* Input records *
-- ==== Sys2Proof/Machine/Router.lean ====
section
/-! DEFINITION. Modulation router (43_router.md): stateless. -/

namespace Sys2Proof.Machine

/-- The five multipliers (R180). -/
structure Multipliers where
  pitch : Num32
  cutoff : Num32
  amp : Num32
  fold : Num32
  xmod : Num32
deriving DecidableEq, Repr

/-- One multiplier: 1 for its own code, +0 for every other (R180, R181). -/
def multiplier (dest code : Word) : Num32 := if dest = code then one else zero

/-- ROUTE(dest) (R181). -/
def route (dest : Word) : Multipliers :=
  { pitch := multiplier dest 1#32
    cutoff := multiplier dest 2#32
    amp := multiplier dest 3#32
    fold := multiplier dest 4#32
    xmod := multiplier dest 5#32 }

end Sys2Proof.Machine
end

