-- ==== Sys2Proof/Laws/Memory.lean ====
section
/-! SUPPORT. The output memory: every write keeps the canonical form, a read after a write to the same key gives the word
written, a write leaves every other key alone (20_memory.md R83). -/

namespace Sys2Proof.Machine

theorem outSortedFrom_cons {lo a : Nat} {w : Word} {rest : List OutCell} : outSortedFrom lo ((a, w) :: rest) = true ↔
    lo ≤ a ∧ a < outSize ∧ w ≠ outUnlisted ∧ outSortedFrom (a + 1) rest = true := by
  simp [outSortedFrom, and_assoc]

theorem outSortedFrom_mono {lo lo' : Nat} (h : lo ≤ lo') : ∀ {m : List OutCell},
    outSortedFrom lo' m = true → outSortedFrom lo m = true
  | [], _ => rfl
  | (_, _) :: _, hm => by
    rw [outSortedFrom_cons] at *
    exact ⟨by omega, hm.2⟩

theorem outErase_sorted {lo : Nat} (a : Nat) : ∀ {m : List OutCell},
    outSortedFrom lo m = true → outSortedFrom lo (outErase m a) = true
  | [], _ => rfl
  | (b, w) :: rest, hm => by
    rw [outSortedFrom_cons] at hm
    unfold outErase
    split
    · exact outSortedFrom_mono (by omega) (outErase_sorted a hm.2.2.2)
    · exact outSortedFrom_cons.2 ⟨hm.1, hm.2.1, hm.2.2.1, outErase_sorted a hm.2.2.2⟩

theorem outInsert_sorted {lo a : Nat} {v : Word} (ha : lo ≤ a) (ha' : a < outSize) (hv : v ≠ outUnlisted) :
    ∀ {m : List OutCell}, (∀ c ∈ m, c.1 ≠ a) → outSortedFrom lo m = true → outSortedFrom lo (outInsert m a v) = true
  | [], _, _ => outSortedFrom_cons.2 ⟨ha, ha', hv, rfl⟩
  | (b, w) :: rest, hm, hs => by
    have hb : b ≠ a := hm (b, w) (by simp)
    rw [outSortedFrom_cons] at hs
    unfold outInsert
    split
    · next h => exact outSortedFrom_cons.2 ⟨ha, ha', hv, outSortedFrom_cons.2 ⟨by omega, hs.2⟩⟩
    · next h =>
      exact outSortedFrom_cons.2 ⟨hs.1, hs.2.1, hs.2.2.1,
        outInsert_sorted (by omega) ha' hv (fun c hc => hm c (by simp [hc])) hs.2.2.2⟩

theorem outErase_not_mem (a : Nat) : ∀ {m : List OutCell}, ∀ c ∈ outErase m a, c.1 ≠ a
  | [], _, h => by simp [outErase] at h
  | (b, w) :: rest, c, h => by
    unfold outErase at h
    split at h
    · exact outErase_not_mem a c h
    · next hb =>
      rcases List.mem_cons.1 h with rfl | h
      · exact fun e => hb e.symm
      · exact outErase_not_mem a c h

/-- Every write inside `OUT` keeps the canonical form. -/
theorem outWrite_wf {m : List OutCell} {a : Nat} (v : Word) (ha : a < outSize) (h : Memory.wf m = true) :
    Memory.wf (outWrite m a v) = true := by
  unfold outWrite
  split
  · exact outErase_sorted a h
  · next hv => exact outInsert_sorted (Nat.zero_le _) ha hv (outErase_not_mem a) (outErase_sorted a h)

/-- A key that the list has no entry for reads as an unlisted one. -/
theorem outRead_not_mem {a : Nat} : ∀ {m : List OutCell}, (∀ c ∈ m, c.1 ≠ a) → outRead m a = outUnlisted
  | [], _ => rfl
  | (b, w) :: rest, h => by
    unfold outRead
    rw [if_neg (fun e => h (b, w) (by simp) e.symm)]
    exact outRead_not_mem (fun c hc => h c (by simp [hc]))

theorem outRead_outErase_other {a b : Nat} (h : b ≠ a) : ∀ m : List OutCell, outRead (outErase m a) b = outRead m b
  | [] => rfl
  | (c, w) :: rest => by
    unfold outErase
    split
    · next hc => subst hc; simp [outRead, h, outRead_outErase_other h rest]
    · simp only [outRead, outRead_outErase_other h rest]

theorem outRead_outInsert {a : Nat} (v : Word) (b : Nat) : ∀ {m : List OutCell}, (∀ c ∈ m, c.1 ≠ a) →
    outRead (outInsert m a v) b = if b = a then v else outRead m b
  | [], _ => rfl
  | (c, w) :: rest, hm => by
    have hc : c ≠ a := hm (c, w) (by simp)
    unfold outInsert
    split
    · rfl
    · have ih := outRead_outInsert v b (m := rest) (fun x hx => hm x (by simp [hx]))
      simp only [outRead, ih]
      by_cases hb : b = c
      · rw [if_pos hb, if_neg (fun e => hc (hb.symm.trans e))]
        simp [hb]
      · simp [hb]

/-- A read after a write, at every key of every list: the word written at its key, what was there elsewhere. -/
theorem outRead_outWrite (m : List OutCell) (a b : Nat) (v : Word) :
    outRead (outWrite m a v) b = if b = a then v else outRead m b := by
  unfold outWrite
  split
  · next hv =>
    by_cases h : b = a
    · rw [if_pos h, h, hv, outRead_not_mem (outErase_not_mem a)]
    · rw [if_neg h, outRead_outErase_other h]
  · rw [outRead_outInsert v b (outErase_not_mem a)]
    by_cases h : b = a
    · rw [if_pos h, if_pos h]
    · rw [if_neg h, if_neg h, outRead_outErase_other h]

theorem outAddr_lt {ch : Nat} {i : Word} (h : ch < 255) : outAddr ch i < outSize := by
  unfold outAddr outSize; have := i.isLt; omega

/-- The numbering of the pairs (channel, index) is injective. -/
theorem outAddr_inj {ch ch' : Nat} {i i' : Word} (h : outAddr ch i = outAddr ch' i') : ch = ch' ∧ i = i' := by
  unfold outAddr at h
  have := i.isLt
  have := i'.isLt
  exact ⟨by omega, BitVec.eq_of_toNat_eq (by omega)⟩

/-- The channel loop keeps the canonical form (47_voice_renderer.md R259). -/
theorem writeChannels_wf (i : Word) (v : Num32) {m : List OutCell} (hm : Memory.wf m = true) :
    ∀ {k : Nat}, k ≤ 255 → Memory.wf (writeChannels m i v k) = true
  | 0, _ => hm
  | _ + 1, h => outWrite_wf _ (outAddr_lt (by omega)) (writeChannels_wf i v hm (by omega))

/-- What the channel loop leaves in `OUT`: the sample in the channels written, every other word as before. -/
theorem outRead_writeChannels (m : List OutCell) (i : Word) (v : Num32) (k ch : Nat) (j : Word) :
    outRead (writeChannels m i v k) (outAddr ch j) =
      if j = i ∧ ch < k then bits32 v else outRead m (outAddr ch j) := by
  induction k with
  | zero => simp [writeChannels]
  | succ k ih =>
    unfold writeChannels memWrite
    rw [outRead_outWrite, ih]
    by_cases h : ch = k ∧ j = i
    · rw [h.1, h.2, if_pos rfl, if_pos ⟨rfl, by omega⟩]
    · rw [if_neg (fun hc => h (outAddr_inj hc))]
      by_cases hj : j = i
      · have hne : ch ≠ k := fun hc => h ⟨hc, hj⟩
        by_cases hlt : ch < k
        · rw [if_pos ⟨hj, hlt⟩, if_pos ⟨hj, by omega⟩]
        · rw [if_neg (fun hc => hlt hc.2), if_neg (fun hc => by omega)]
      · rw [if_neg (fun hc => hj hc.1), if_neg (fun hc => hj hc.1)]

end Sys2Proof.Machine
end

* Exercise *
Each line of the data above containing the string "lean" is to be copied.

* Response box *
-- ==== Sys2Proof/Machine/Router.lean ====
-- ==== Sys2Proof/Laws/Memory.lean ====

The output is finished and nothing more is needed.